> **Saved entries**
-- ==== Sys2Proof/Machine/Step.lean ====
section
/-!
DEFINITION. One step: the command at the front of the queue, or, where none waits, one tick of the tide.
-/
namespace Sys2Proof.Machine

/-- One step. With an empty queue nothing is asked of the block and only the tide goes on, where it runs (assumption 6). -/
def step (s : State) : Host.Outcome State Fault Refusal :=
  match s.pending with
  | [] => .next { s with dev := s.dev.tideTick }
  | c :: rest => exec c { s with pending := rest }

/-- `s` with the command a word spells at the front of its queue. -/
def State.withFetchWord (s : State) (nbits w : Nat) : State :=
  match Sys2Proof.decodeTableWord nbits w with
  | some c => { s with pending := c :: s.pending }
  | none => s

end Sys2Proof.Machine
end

--

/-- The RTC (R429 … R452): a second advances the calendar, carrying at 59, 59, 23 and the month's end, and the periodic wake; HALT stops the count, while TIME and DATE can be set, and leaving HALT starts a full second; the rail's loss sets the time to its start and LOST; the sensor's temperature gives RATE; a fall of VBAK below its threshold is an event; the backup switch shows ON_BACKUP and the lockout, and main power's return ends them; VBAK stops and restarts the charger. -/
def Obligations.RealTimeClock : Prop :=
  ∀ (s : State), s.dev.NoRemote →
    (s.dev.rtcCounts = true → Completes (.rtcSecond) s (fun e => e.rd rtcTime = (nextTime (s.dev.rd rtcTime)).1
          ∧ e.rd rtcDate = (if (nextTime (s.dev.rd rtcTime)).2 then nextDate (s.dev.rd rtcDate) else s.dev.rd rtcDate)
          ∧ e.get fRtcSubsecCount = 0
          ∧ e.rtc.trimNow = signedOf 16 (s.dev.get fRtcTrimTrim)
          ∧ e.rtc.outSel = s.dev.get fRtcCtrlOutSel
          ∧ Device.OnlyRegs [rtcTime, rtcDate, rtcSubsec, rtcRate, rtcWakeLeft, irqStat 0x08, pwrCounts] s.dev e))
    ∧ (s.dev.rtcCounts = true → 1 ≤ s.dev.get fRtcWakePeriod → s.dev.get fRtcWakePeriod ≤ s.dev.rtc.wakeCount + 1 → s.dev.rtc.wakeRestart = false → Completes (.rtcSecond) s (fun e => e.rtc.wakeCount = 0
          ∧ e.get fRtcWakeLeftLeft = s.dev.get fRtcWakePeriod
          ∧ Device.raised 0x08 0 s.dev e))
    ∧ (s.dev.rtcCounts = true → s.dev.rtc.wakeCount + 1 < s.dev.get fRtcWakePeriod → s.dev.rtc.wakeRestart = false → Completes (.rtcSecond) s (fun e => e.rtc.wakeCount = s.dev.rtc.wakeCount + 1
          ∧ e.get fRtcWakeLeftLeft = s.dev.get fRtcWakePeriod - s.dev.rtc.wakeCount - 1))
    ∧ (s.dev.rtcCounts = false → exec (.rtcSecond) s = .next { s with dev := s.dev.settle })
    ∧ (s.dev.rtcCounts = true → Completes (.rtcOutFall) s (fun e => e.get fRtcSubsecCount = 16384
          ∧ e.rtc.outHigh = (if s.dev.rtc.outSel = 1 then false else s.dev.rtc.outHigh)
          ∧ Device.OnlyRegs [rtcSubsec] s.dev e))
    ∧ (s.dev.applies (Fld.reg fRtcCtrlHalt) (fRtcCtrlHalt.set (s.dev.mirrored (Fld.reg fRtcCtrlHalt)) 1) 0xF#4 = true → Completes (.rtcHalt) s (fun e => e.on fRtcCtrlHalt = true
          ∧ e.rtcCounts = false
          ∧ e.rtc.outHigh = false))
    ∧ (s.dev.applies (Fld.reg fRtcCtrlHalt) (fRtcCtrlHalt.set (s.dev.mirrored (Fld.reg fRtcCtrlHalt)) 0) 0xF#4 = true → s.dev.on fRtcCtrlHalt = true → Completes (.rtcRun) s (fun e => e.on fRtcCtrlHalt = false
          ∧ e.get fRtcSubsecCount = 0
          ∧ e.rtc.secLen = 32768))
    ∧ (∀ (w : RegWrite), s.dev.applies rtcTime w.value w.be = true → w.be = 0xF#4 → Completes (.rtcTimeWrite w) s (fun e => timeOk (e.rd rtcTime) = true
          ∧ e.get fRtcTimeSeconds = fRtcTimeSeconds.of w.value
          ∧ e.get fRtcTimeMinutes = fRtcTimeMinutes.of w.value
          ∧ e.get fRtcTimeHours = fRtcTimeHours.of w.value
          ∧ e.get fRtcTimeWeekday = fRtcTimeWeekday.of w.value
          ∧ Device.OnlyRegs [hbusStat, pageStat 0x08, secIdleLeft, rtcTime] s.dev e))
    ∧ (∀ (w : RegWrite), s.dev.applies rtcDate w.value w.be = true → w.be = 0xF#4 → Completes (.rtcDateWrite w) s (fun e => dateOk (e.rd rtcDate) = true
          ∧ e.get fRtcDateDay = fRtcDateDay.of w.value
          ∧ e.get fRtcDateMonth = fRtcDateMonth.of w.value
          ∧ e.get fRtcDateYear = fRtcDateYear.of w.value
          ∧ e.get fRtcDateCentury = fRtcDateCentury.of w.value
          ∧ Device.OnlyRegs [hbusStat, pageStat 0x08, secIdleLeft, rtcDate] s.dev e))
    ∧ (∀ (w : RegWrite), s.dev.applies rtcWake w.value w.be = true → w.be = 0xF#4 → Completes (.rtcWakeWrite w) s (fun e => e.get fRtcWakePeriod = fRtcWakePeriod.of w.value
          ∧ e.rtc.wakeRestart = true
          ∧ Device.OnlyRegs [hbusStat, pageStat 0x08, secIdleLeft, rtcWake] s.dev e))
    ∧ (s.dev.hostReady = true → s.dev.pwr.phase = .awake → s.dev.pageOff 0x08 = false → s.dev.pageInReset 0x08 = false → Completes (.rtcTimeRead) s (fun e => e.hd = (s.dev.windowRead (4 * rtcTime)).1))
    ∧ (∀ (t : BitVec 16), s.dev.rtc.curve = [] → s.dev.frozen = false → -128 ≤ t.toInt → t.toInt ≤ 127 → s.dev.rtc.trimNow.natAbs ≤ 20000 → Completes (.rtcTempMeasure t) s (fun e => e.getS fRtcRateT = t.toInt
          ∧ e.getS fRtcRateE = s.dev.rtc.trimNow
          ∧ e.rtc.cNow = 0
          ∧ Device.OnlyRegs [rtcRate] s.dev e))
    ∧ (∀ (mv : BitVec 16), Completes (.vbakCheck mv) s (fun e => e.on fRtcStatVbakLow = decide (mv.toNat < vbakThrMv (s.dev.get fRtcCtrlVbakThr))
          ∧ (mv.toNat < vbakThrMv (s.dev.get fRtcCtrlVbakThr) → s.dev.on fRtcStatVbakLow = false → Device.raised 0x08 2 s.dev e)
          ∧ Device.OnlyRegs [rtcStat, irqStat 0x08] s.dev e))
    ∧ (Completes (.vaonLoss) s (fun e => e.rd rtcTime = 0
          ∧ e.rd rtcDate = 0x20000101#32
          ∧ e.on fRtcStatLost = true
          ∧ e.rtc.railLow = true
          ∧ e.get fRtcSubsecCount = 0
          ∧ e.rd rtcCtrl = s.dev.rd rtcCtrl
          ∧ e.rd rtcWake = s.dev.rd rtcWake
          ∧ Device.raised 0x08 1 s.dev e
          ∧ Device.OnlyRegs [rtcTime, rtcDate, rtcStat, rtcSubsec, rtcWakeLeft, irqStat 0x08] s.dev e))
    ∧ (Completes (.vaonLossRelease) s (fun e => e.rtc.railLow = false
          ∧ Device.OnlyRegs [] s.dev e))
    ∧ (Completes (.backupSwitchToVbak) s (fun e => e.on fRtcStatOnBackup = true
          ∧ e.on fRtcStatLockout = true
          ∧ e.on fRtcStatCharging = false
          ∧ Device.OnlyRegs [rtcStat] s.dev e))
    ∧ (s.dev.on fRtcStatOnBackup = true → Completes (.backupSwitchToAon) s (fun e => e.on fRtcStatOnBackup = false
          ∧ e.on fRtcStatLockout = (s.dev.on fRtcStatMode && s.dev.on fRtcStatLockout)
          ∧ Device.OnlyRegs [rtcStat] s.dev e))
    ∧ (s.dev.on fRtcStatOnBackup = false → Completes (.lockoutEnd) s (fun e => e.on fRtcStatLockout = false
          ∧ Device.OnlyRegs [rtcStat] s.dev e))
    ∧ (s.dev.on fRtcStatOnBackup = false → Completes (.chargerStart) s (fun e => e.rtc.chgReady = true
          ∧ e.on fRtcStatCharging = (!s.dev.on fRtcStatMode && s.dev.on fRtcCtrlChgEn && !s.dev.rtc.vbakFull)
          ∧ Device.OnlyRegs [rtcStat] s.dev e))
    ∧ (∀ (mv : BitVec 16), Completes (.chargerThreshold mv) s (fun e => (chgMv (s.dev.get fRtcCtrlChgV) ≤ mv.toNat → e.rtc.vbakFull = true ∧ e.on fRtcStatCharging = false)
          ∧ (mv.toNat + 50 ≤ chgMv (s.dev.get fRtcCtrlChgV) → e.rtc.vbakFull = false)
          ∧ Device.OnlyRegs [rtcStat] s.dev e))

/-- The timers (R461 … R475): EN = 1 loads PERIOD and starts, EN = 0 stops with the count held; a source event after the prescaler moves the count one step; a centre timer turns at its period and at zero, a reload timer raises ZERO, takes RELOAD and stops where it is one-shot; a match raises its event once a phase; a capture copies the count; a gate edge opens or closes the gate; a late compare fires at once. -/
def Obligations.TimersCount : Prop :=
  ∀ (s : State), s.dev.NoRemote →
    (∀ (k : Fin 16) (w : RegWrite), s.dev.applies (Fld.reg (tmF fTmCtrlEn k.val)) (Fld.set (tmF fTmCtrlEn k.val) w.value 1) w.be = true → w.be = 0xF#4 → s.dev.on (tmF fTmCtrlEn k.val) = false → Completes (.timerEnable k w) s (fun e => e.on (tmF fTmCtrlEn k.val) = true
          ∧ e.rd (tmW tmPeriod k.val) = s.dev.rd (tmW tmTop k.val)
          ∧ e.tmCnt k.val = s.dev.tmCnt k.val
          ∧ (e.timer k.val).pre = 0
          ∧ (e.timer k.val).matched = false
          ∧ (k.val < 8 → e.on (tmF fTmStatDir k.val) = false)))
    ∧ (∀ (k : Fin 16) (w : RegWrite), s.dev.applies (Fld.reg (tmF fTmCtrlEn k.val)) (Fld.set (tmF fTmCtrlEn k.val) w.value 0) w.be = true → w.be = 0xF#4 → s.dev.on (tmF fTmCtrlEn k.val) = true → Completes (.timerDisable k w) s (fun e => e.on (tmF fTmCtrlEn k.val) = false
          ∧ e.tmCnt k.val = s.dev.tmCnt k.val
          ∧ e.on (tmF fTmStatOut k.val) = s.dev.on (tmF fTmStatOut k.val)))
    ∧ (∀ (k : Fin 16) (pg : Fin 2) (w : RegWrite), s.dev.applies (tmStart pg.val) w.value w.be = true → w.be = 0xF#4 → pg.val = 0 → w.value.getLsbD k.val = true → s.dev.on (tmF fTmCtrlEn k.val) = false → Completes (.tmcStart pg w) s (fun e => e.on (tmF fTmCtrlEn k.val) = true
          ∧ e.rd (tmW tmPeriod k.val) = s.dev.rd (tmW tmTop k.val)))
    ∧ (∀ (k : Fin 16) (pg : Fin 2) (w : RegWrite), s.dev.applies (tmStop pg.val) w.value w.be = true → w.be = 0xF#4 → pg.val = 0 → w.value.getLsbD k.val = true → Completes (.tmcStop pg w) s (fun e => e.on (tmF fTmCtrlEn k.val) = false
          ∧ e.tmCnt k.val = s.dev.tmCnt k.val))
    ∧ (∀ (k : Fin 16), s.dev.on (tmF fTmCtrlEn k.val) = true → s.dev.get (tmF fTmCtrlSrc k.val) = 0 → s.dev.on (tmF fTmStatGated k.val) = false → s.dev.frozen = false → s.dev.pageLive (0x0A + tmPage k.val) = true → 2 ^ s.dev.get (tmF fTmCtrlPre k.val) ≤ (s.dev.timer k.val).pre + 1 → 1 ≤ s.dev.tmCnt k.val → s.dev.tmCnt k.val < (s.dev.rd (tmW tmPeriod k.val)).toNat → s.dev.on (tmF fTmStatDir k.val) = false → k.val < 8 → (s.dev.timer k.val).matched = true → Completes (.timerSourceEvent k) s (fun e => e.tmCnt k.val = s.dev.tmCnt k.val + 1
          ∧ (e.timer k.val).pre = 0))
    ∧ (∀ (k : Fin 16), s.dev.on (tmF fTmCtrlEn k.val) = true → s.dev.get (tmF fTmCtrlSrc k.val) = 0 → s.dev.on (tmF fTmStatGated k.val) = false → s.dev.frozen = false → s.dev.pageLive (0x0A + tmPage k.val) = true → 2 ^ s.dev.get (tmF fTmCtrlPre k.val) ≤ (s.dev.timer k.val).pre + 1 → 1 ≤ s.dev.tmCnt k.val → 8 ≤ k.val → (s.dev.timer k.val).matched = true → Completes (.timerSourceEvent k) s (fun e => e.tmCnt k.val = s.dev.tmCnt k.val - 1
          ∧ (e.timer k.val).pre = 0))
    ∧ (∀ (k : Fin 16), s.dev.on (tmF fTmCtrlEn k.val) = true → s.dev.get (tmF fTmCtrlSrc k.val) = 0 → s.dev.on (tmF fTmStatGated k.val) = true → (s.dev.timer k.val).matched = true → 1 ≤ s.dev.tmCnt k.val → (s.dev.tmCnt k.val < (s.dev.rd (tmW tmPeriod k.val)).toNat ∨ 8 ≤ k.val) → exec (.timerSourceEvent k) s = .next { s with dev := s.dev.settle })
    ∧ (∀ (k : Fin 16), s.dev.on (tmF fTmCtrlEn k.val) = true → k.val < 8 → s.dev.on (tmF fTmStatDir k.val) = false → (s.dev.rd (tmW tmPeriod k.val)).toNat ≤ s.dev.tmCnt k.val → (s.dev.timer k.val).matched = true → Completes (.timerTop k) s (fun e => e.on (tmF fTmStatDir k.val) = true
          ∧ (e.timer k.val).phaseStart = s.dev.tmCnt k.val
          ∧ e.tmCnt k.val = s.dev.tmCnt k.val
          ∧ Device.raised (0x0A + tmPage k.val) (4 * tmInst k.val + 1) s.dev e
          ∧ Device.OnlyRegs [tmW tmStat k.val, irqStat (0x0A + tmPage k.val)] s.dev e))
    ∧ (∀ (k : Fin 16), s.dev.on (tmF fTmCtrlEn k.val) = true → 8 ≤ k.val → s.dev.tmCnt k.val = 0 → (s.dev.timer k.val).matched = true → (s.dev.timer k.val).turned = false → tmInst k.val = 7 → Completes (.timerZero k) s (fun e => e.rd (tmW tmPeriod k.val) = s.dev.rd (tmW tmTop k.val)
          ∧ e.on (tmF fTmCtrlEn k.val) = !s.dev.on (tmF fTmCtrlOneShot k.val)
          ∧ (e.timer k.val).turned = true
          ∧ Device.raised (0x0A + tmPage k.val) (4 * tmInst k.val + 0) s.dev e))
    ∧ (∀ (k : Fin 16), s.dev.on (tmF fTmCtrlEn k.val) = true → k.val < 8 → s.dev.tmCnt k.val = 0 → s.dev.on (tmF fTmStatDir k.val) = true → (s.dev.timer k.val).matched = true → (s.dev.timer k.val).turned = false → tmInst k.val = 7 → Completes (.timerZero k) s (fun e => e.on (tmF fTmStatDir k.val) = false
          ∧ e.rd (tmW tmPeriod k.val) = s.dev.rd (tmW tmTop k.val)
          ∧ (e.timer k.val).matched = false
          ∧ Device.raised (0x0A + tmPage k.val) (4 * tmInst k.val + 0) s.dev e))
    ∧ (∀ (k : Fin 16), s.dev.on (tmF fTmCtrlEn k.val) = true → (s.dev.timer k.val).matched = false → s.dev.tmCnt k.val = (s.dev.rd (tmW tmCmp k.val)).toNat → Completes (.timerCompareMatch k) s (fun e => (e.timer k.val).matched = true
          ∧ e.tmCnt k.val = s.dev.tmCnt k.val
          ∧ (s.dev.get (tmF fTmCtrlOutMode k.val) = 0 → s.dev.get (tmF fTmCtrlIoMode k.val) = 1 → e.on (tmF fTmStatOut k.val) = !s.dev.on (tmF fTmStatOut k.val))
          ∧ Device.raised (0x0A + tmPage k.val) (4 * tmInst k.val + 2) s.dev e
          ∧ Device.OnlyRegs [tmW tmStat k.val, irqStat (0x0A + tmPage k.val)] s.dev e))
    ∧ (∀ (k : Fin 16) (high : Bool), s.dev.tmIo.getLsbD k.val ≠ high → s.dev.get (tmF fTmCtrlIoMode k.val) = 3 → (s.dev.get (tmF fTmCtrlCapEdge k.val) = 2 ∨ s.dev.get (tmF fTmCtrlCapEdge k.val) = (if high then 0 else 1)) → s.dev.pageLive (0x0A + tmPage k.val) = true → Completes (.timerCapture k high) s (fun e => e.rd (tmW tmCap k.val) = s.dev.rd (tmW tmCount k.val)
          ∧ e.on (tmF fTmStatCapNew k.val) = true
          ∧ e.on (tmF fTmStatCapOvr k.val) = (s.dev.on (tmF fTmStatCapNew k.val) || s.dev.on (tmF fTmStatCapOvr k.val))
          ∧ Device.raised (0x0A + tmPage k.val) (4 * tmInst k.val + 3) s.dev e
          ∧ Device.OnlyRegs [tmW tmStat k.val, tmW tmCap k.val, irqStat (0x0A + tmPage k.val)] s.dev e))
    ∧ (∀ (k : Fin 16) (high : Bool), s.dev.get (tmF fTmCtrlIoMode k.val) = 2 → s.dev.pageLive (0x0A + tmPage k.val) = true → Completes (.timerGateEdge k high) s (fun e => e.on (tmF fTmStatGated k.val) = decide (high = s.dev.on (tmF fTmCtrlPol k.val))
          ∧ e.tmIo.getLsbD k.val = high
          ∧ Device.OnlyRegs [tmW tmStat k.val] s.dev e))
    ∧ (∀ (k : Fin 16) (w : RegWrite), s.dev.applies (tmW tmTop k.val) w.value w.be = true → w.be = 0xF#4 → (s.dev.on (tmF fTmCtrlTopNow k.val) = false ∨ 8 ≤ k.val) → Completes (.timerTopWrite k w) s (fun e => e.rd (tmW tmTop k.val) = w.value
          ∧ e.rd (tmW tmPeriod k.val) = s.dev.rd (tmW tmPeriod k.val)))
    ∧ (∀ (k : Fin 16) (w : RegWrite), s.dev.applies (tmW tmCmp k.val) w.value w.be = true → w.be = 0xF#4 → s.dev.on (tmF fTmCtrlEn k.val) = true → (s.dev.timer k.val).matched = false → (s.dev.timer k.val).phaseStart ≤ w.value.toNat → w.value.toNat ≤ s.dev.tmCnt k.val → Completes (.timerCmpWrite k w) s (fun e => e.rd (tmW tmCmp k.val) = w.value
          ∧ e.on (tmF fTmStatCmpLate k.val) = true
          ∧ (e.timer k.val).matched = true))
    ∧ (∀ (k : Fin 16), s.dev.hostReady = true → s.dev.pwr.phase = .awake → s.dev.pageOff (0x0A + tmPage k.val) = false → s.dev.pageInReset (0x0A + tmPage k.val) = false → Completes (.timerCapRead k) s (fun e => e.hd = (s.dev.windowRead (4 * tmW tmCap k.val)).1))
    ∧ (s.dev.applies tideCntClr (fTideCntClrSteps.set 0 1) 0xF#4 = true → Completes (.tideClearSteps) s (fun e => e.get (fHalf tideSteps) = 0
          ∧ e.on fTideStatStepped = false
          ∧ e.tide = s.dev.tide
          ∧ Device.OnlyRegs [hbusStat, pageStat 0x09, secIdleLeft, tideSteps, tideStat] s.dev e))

> **Task**
Return each full line of the entries that contains the word "vbakFull".

> **Expected answer**
          ∧ e.on fRtcStatCharging = (!s.dev.on fRtcStatMode && s.dev.on fRtcCtrlChgEn && !s.dev.rtc.vbakFull)
    ∧ (∀ (mv : BitVec 16), Completes (.chargerThreshold mv) s (fun e => (chgMv (s.dev.get fRtcCtrlChgV) ≤ mv.toNat → e.rtc.vbakFull = true ∧ e.on fRtcStatCharging = false)
          ∧ (mv.toNat + 50 ≤ chgMv (s.dev.get fRtcCtrlChgV) → e.rtc.vbakFull = false)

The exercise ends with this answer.